DATA SECTION

>>

/-- Settles O27: the word is the command's own, n pushes count from the 0 of FRAME.CLEAR, and one push writes the
index `FLEN` where there is one. -/
theorem framePushStoresAndCounts : Obligations.FramePushStoresAndCounts := by
  refine ⟨fun w b => ?_, fun bs s => ?_, fun s b hwf => ?_⟩
  · rw [decode_eq_ok_iff, ← BitVec.toNat_inj, encode, mkWord_toNat]
    rfl
  · exact ⟨_, runCommands_frameLoad bs s, by simpa using s.clearFrame.pushBytes_flen_toNat bs⟩
  · refine ⟨s.pushByte b, rfl, rfl, s.pushByte_flen_toNat b, fun hlt => ?_, fun a ha => ?_, s.pushByte_wf b hwf⟩
    · rw [s.pushByte_read b _ hwf, if_pos ⟨rfl, hlt⟩]
    · rw [s.pushByte_read b _ hwf, if_neg fun ⟨hat, hlt⟩ => ha hlt hat]

end Sys2Proof.Machine
end

section
/-! The verdicts of FRAME.DECODE (42_frame.md R127, R131 to R136): the state it answers, by the check that decides. -/

namespace Sys2Proof.Machine

/-- The state that FRAME.DECODE answers. -/
def State.afterDecode (s : State) : State := s.decodeWith (computeCrc16 (payloadOf s.fb)) (receivedCrc s.fb)

/-- FRAME.DECODE by that name (R127). -/
theorem exec_frameDecode (s : State) : exec .frameDecode s = .next s.afterDecode := execFrameDecode_eq s

/-- A list read, index by index. -/
theorem Memory.readList_eq_map (m : Memory) (i n : Nat) :
    m.readList i n = (List.range n).map fun k => m.read (i + k) := by
  apply List.ext_getElem?
  intro k
  by_cases hk : k < n
  · simp only [Memory.readList_getElem? m i n k hk, List.getElem?_map, List.getElem?_range hk, Option.map_some]
  · simp [hk]

/-- The payload, index by index (R5, R133). -/
theorem payloadOf_eq_map (m : Memory) : payloadOf m = (List.range 149).map fun o => m.read (2 + o) :=
  m.readList_eq_map 2 149

/-- The trailer by its two indices (R54, R133). -/
theorem receivedCrc_eq (m : Memory) : receivedCrc m = le16 (m.read 151) (m.read 152) := rfl

/-- The length check (R131). -/
theorem flen_toNat_eq_frameLen_iff (s : State) : s.flen.toNat = Config.frameLen ↔ s.flen = 153 := by
  rw [← BitVec.toNat_inj]
  rfl

/-- The header check fails (R132). -/
theorem headerOk_eq_false_iff (m : Memory) :
    headerOk m = false ↔ ¬ (m.read 0 = 0xAA#8 ∧ m.read 1 = 0x55#8) := by
  rw [← headerOk_iff, Bool.not_eq_true]

section Verdicts

variable {s : State}

/-- The verdict ERR_LENGTH (R131, R136). -/
theorem State.afterDecode_of_wrong_length (hlen : s.flen ≠ 153) :
    s.afterDecode = { s with result := 2, reading := Reading.zero, crcExp := 0, crcRcv := 0 } := by
  rw [State.afterDecode, State.decodeWith_of_wrong_length (mt (flen_toNat_eq_frameLen_iff s).mp hlen),
    State.raise_errLength]

variable (hlen : s.flen = 153)
include hlen

/-- The verdict ERR_HEADER (R132, R136). -/
theorem State.afterDecode_of_wrong_header (hheader : headerOk s.fb = false) :
    s.afterDecode = { s with result := 3, reading := Reading.zero, crcExp := 0, crcRcv := 0 } := by
  have hcount := (flen_toNat_eq_frameLen_iff s).mpr hlen
  rw [State.afterDecode, State.decodeWith, if_neg (not_not_intro hcount), if_pos (by rw [hheader]; rfl),
    State.raise_errHeader]

variable (hheader : headerOk s.fb = true)
include hheader

/-- With length and header right the two CRCs decide. -/
theorem State.decodeWith_of_header (exp rcv : Half) : s.decodeWith exp rcv =
    if exp ≠ rcv then (s.setDiagnostics exp rcv).raiseDecodeError errIntegrity
    else (s.setDiagnostics exp rcv).commitReading (decodeFields s.fb s.offsetBias) := by
  have hcount := (flen_toNat_eq_frameLen_iff s).mpr hlen
  rw [State.decodeWith, if_neg (not_not_intro hcount), if_neg (by simp [hheader])]

/-- The verdict ERR_INTEGRITY, with both CRCs (R133, R136). -/
theorem State.afterDecode_of_wrong_crc (hcrc : computeCrc16 (payloadOf s.fb) ≠ receivedCrc s.fb) :
    s.afterDecode = { s with
      result := 4
      reading := Reading.zero
      crcExp := computeCrc16 (payloadOf s.fb)
      crcRcv := receivedCrc s.fb } := by
  rw [State.afterDecode, State.decodeWith_of_header hlen hheader, if_pos hcrc, State.raise_errIntegrity]

/-- The verdict OK, with the reading (R133 to R135). -/
theorem State.afterDecode_of_valid (hcrc : computeCrc16 (payloadOf s.fb) = receivedCrc s.fb) :
    s.afterDecode = { s with
      result := 1
      reading := decodeFields s.fb s.offsetBias
      crcExp := receivedCrc s.fb
      crcRcv := receivedCrc s.fb } := by
  rw [State.afterDecode, hcrc, State.decodeWith_of_header hlen hheader, if_neg (not_not_intro rfl),
    State.commit_success]

end Verdicts

/-- Settles O29: the length check comes first. -/
theorem decodeWrongLength : Obligations.DecodeWrongLength :=
  ⟨fun _ => decode_eq_ok_iff, fun s hlen => by rw [exec_frameDecode, State.afterDecode_of_wrong_length hlen]⟩

/-- Settles O30: the header check comes second. -/
theorem decodeWrongHeader : Obligations.DecodeWrongHeader := by
  intro s hlen hheader
  rw [exec_frameDecode, State.afterDecode_of_wrong_header hlen ((headerOk_eq_false_iff _).mpr hheader)]

/-- Settles O31: the CRC check comes last. -/
theorem decodeWrongCrc : Obligations.DecodeWrongCrc := by
  intro s hlen h0 h1 hcrc
  rw [← payloadOf_eq_map, ← receivedCrc_eq] at hcrc ⊢
  rw [exec_frameDecode, State.afterDecode_of_wrong_crc hlen ((headerOk_iff _).mpr ⟨h0, h1⟩) hcrc]

/-- Settles O32: no check fails. -/
theorem decodeValidFrame : Obligations.DecodeValidFrame := by
  intro s hlen h0 h1 hcrc
  rw [← payloadOf_eq_map, ← receivedCrc_eq] at hcrc
  rw [exec_frameDecode, State.afterDecode_of_valid hlen ((headerOk_iff _).mpr ⟨h0, h1⟩) hcrc, receivedCrc_eq]

/-- Settles O34, by the check that failed; where none did, the result is 1. -/
theorem failedDecodeLeavesNoReading : Obligations.FailedDecodeLeavesNoReading := by
  intro s t hexec hfailed
  obtain rfl : s.afterDecode = t := Host.Outcome.next.inj ((exec_frameDecode s).symm.trans hexec)
  rw [← payloadOf_eq_map, ← receivedCrc_eq]
  by_cases hlen : s.flen = 153
  · cases hheader : headerOk s.fb with
    | false => simp [State.afterDecode_of_wrong_header hlen hheader]
    | true =>
      by_cases hcrc : computeCrc16 (payloadOf s.fb) = receivedCrc s.fb
      · simp [State.afterDecode_of_valid hlen hheader hcrc] at hfailed
      · simp [State.afterDecode_of_wrong_crc hlen hheader hcrc]
  · simp [State.afterDecode_of_wrong_length hlen]

end Sys2Proof.Machine
end

section
/-! FRAME.DECODE again (42_frame.md R137): its verdict is a function of `FLEN`, the buffer and the bias, and what the
host may do in between writes none of them. -/

namespace Sys2Proof.Machine

@[simp] theorem State.afterDecode_fb (s : State) : s.afterDecode.fb = s.fb := s.decodeWith_fb _ _

@[simp] theorem State.afterDecode_flen (s : State) : s.afterDecode.flen = s.flen := s.decodeWith_flen _ _

@[simp] theorem State.afterDecode_offsetBias (s : State) : s.afterDecode.offsetBias = s.offsetBias :=
  s.decodeWith_offsetBias _ _

/-- Equal verdicts, register by register. -/
theorem State.verdict_eq_iff (s t : State) : t.verdict = s.verdict ↔
    t.result = s.result ∧ t.crcExp = s.crcExp ∧ t.crcRcv = s.crcRcv ∧ t.reading = s.reading := by
  simp only [State.verdict, Prod.mk.injEq]

/-- FRAME.DECODE writes the verdict and nothing else, so it changes nothing when the verdict stands already. -/
theorem State.afterDecode_eq_self_iff (s : State) : s.afterDecode = s ↔ s.afterDecode.verdict = s.verdict := by
  refine ⟨fun h => by rw [h], fun h => ?_⟩
  obtain ⟨hresult, hexp, hrcv, hreading⟩ := (State.verdict_eq_iff _ _).mp h
  have hframe : s.afterDecode = { s with
      result := s.afterDecode.result
      reading := s.afterDecode.reading
      crcExp := s.afterDecode.crcExp
      crcRcv := s.afterDecode.crcRcv } := s.decodeWith_frame _ _
  rw [hframe, hresult, hexp, hrcv, hreading]

/-- What FRAME.DECODE reads: `FLEN`, the 153 bytes of `FB` and `OFFSET_BIAS` (R137). -/
theorem State.afterDecode_verdict_congr {s t : State} (hflen : t.flen = s.flen)
    (hfb : ∀ i : Nat, i < Config.fbCap → t.fb.read i = s.fb.read i) (hbias : t.offsetBias = s.offsetBias) :
    t.afterDecode.verdict = s.afterDecode.verdict := by
  rw [State.afterDecode, State.afterDecode, payloadOf_congr hfb, receivedCrc_congr hfb]
  generalize computeCrc16 (payloadOf s.fb) = exp
  unfold State.decodeWith
  rw [hflen, headerOk_congr hfb, decodeFields_congr hfb, hbias]
  split_ifs <;> rfl

/-- A second FRAME.DECODE changes nothing (R137). -/
@[simp] theorem State.afterDecode_afterDecode (s : State) : s.afterDecode.afterDecode = s.afterDecode :=
  (State.afterDecode_eq_self_iff _).mpr
    (State.afterDecode_verdict_congr s.afterDecode_flen (fun _ _ => by rw [State.afterDecode_fb])
      s.afterDecode_offsetBias)

/-- The verdict of a decode stands in a state that kept it and what the decode read. -/
theorem State.afterDecode_eq_self_of_kept {s t : State} (hs : s.afterDecode = s) (hfb : t.fb = s.fb)
    (hflen : t.flen = s.flen) (hbias : t.offsetBias = s.offsetBias) (hverdict : t.verdict = s.verdict) :
    t.afterDecode = t := by
  rw [State.afterDecode_eq_self_iff, hverdict,
    State.afterDecode_verdict_congr hflen (fun _ _ => by rw [hfb]) hbias, hs]

/-- The interactions that R137 allows between two decodes: all but FRAME.CLEAR, FRAME.PUSH and reset. -/
def KeepsFrame (x : Interaction) : Prop :=
  x ≠ .reset ∧ x ≠ .command 0x1000 ∧ ∀ b : Byte, x ≠ .command (mkWord 0x11 b)

/-- Each of them keeps a verdict that stands, FRAME.DECODE because it finds the same again. -/
theorem perform_of_keepsFrame {x : Interaction} (hx : KeepsFrame x) {s : State}
    (hs : s.afterDecode = s) :
    ∃ t : State, perform x s = .next t ∧ t.verdict = s.verdict ∧ t.afterDecode = t := by
  obtain ⟨hreset, hclear, hpush⟩ := hx
  rcases perform_cases x s with ⟨w, i, rfl, hdec, hp⟩ | ⟨w, e, rfl, -, hp⟩ | ⟨a, rfl, hp⟩ | ⟨rfl, -⟩
  · obtain rfl := eq_encode_of_decode hdec
    rw [hp]
    cases i with
    | nop => exact ⟨s, rfl, rfl, hs⟩
    | crcInit => exact ⟨_, rfl, rfl, State.afterDecode_eq_self_of_kept hs rfl rfl rfl rfl⟩
    | crcByte b => exact ⟨_, rfl, rfl, State.afterDecode_eq_self_of_kept hs rfl rfl rfl rfl⟩
    | frameClear => exact absurd rfl hclear
    | framePush b => exact absurd rfl (hpush b)
    | frameDecode => exact ⟨s, by rw [exec_frameDecode, hs], rfl, hs⟩
  · exact ⟨_, hp, rfl, State.afterDecode_eq_self_of_kept hs rfl rfl rfl rfl⟩
  · exact ⟨_, hp, rfl, State.afterDecode_eq_self_of_kept hs rfl rfl rfl rfl⟩
  · exact absurd rfl hreset

/-- So does any number of them. -/
theorem performAll_of_keepsFrame {xs : List Interaction} (hxs : ∀ x ∈ xs, KeepsFrame x) {s : State}
    (hs : s.afterDecode = s) :
    ∃ t : State, performAll xs s = .next t ∧ t.verdict = s.verdict ∧ t.afterDecode = t := by
  induction xs generalizing s with
  | nil => exact ⟨s, rfl, rfl, hs⟩
  | cons x xs ih =>
    rw [List.forall_mem_cons] at hxs
    obtain ⟨u, hu, hverdict, hstands⟩ := perform_of_keepsFrame hxs.1 hs
    obtain ⟨t, ht, hverdict', hstands'⟩ := ih hxs.2 hstands
    exact ⟨t, (performAll_cons_next hu).trans ht, hverdict'.trans hverdict, hstands'⟩

/-- Settles O35: the verdict stands after the first decode and is kept from there; with no byte counted it is
ERR_LENGTH; and it is the same from equal inputs. -/
theorem decodeIsRepeatable : Obligations.DecodeIsRepeatable := by
  refine ⟨fun s xs hxs => ?_, fun s hempty => ?_, fun s s' hflen hfb hbias => ?_⟩
  · obtain ⟨u, hu, hverdict, hstands⟩ := performAll_of_keepsFrame hxs s.afterDecode_afterDecode
    obtain ⟨hresult, hexp, hrcv, hreading⟩ := (State.verdict_eq_iff _ _).mp hverdict
    exact ⟨s.afterDecode, u, exec_frameDecode s, hu, hresult, hreading, hexp, hrcv, by rw [exec_frameDecode, hstands]⟩
  · have hlen : s.flen ≠ 153 := by rw [hempty]; decide
    exact ⟨s.afterDecode, exec_frameDecode s, by rw [State.afterDecode_of_wrong_length hlen]⟩
  · obtain ⟨hresult, hexp, hrcv, hreading⟩ :=
      (State.verdict_eq_iff _ _).mp (State.afterDecode_verdict_congr hflen hfb hbias)
    exact ⟨s.afterDecode, s'.afterDecode, exec_frameDecode s, exec_frameDecode s', hresult, hreading, hexp, hrcv⟩

end Sys2Proof.Machine
end

section
/-! A frame built from a payload, loaded and decoded (42_frame.md R138). -/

<<

AIM OF THE EXERCISE
Which lines above include the string "hclear"? Show them.

ANSWER BELOW
  obtain ⟨hreset, hclear, hpush⟩ := hx
    | frameClear => exact absurd rfl hclear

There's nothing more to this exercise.